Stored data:
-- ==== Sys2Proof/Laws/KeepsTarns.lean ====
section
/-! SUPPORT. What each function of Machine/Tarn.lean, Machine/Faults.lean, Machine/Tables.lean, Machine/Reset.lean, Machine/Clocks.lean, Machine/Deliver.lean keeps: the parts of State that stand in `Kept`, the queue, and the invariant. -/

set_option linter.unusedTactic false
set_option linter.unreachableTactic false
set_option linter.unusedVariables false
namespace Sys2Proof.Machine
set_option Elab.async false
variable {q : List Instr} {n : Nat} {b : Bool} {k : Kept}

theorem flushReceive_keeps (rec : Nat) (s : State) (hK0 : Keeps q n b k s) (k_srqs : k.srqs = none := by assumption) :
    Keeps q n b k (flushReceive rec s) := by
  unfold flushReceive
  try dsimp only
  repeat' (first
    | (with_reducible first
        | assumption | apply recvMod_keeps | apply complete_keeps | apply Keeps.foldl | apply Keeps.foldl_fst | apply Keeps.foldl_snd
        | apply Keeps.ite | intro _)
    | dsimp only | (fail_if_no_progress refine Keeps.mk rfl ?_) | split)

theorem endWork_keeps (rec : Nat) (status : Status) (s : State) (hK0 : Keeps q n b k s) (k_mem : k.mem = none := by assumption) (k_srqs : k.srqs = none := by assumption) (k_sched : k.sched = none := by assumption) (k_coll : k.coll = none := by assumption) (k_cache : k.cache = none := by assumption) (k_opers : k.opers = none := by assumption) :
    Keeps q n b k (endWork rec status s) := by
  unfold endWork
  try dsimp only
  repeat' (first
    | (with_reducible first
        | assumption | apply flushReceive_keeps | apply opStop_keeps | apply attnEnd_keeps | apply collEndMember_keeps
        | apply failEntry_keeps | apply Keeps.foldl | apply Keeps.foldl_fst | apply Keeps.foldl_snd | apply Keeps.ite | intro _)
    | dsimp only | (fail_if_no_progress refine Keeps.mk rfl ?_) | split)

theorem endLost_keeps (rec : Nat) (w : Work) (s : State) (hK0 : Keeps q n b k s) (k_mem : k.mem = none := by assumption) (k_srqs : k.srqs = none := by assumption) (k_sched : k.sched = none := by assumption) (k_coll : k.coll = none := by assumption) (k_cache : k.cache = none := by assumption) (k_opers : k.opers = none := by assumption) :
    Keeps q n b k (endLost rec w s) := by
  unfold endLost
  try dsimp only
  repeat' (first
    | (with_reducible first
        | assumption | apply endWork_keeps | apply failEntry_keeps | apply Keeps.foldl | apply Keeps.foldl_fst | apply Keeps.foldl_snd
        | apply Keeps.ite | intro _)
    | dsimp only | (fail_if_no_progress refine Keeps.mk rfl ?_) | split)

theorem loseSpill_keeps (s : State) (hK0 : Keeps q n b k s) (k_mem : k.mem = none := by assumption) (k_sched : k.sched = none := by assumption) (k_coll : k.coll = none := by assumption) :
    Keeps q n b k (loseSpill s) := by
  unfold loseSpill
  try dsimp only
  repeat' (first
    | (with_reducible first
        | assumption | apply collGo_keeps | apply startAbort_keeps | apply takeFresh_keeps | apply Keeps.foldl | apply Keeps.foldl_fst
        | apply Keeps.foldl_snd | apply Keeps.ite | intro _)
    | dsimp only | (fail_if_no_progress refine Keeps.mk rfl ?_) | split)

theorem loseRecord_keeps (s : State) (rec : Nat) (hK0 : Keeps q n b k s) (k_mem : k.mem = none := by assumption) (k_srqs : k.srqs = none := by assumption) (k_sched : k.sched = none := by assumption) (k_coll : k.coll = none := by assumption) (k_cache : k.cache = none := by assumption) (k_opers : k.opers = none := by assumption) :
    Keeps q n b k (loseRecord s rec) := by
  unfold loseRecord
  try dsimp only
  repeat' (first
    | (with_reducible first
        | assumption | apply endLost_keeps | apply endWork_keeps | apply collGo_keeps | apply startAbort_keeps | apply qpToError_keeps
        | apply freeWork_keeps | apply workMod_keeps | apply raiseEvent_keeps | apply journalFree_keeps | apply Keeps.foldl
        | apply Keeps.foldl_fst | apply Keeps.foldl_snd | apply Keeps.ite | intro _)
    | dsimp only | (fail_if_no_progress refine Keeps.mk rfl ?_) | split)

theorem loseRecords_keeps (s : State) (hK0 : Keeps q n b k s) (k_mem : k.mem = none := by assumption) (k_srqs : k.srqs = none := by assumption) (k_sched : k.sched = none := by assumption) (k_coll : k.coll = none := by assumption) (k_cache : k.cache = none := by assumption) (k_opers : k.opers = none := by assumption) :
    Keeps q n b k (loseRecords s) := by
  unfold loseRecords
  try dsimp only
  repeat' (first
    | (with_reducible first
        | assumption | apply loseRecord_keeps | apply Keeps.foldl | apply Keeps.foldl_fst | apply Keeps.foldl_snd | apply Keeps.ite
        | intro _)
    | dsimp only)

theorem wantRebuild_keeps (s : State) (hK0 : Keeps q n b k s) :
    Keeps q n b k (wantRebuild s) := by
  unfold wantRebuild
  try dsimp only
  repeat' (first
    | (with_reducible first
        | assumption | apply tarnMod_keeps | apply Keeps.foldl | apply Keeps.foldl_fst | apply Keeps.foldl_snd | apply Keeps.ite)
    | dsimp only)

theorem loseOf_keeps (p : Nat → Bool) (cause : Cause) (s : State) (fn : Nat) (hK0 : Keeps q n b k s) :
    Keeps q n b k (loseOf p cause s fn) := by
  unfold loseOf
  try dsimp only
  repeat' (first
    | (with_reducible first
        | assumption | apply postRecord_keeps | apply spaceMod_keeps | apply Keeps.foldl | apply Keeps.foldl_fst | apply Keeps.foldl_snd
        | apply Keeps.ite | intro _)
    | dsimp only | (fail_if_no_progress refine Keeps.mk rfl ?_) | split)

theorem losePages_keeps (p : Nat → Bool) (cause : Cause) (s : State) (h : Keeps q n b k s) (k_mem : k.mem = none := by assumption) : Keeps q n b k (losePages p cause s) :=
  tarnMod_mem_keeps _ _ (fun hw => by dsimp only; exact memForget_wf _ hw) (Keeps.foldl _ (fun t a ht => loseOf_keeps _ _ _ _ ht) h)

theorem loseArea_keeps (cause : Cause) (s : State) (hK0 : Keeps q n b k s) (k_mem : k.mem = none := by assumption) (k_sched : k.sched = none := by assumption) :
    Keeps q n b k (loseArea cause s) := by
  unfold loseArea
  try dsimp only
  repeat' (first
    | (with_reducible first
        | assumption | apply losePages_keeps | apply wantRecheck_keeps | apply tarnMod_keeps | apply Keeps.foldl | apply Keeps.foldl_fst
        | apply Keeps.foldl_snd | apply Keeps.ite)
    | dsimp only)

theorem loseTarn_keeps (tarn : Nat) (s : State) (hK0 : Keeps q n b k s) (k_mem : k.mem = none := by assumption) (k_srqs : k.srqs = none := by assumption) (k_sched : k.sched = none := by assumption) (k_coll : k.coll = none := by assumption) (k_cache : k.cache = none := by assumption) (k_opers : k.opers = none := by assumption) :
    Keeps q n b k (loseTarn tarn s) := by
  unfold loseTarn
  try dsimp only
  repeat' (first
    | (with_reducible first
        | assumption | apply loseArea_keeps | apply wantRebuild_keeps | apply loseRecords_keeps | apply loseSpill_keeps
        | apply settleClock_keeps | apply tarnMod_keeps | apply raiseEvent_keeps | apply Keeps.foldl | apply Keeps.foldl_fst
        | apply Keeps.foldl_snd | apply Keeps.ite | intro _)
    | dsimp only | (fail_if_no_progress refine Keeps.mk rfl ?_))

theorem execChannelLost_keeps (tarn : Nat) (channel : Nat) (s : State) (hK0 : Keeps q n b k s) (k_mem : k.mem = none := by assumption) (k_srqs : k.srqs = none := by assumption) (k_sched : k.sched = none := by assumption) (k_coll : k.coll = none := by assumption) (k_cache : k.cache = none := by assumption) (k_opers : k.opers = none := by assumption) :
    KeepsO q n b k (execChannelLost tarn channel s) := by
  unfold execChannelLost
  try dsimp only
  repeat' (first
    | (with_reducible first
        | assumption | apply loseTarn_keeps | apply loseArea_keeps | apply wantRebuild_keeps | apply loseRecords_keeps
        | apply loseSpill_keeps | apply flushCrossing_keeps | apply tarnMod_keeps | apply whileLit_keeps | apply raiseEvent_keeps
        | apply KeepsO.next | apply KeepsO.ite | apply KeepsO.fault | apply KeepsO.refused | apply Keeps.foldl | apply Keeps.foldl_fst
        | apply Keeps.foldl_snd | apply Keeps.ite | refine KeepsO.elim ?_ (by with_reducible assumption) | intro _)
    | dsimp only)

■ **EXERCISE DIRECTIONS**: What you give back should be only the lines of the records above, starting at the line with "tarnMod_mem_keeps _ _" and ending at the line with "whileLit_keeps | apply raiseEvent_keeps", restated word for word.

■ **SOLUTION BELOW**:
  tarnMod_mem_keeps _ _ (fun hw => by dsimp only; exact memForget_wf _ hw) (Keeps.foldl _ (fun t a ht => loseOf_keeps _ _ _ _ ht) h)

theorem loseArea_keeps (cause : Cause) (s : State) (hK0 : Keeps q n b k s) (k_mem : k.mem = none := by assumption) (k_sched : k.sched = none := by assumption) :
    Keeps q n b k (loseArea cause s) := by
  unfold loseArea
  try dsimp only
  repeat' (first
    | (with_reducible first
        | assumption | apply losePages_keeps | apply wantRecheck_keeps | apply tarnMod_keeps | apply Keeps.foldl | apply Keeps.foldl_fst
        | apply Keeps.foldl_snd | apply Keeps.ite)
    | dsimp only)

theorem loseTarn_keeps (tarn : Nat) (s : State) (hK0 : Keeps q n b k s) (k_mem : k.mem = none := by assumption) (k_srqs : k.srqs = none := by assumption) (k_sched : k.sched = none := by assumption) (k_coll : k.coll = none := by assumption) (k_cache : k.cache = none := by assumption) (k_opers : k.opers = none := by assumption) :
    Keeps q n b k (loseTarn tarn s) := by
  unfold loseTarn
  try dsimp only
  repeat' (first
    | (with_reducible first
        | assumption | apply loseArea_keeps | apply wantRebuild_keeps | apply loseRecords_keeps | apply loseSpill_keeps
        | apply settleClock_keeps | apply tarnMod_keeps | apply raiseEvent_keeps | apply Keeps.foldl | apply Keeps.foldl_fst
        | apply Keeps.foldl_snd | apply Keeps.ite | intro _)
    | dsimp only | (fail_if_no_progress refine Keeps.mk rfl ?_))

theorem execChannelLost_keeps (tarn : Nat) (channel : Nat) (s : State) (hK0 : Keeps q n b k s) (k_mem : k.mem = none := by assumption) (k_srqs : k.srqs = none := by assumption) (k_sched : k.sched = none := by assumption) (k_coll : k.coll = none := by assumption) (k_cache : k.cache = none := by assumption) (k_opers : k.opers = none := by assumption) :
    KeepsO q n b k (execChannelLost tarn channel s) := by
  unfold execChannelLost
  try dsimp only
  repeat' (first
    | (with_reducible first
        | assumption | apply loseTarn_keeps | apply loseArea_keeps | apply wantRebuild_keeps | apply loseRecords_keeps
        | apply loseSpill_keeps | apply flushCrossing_keeps | apply tarnMod_keeps | apply whileLit_keeps | apply raiseEvent_keeps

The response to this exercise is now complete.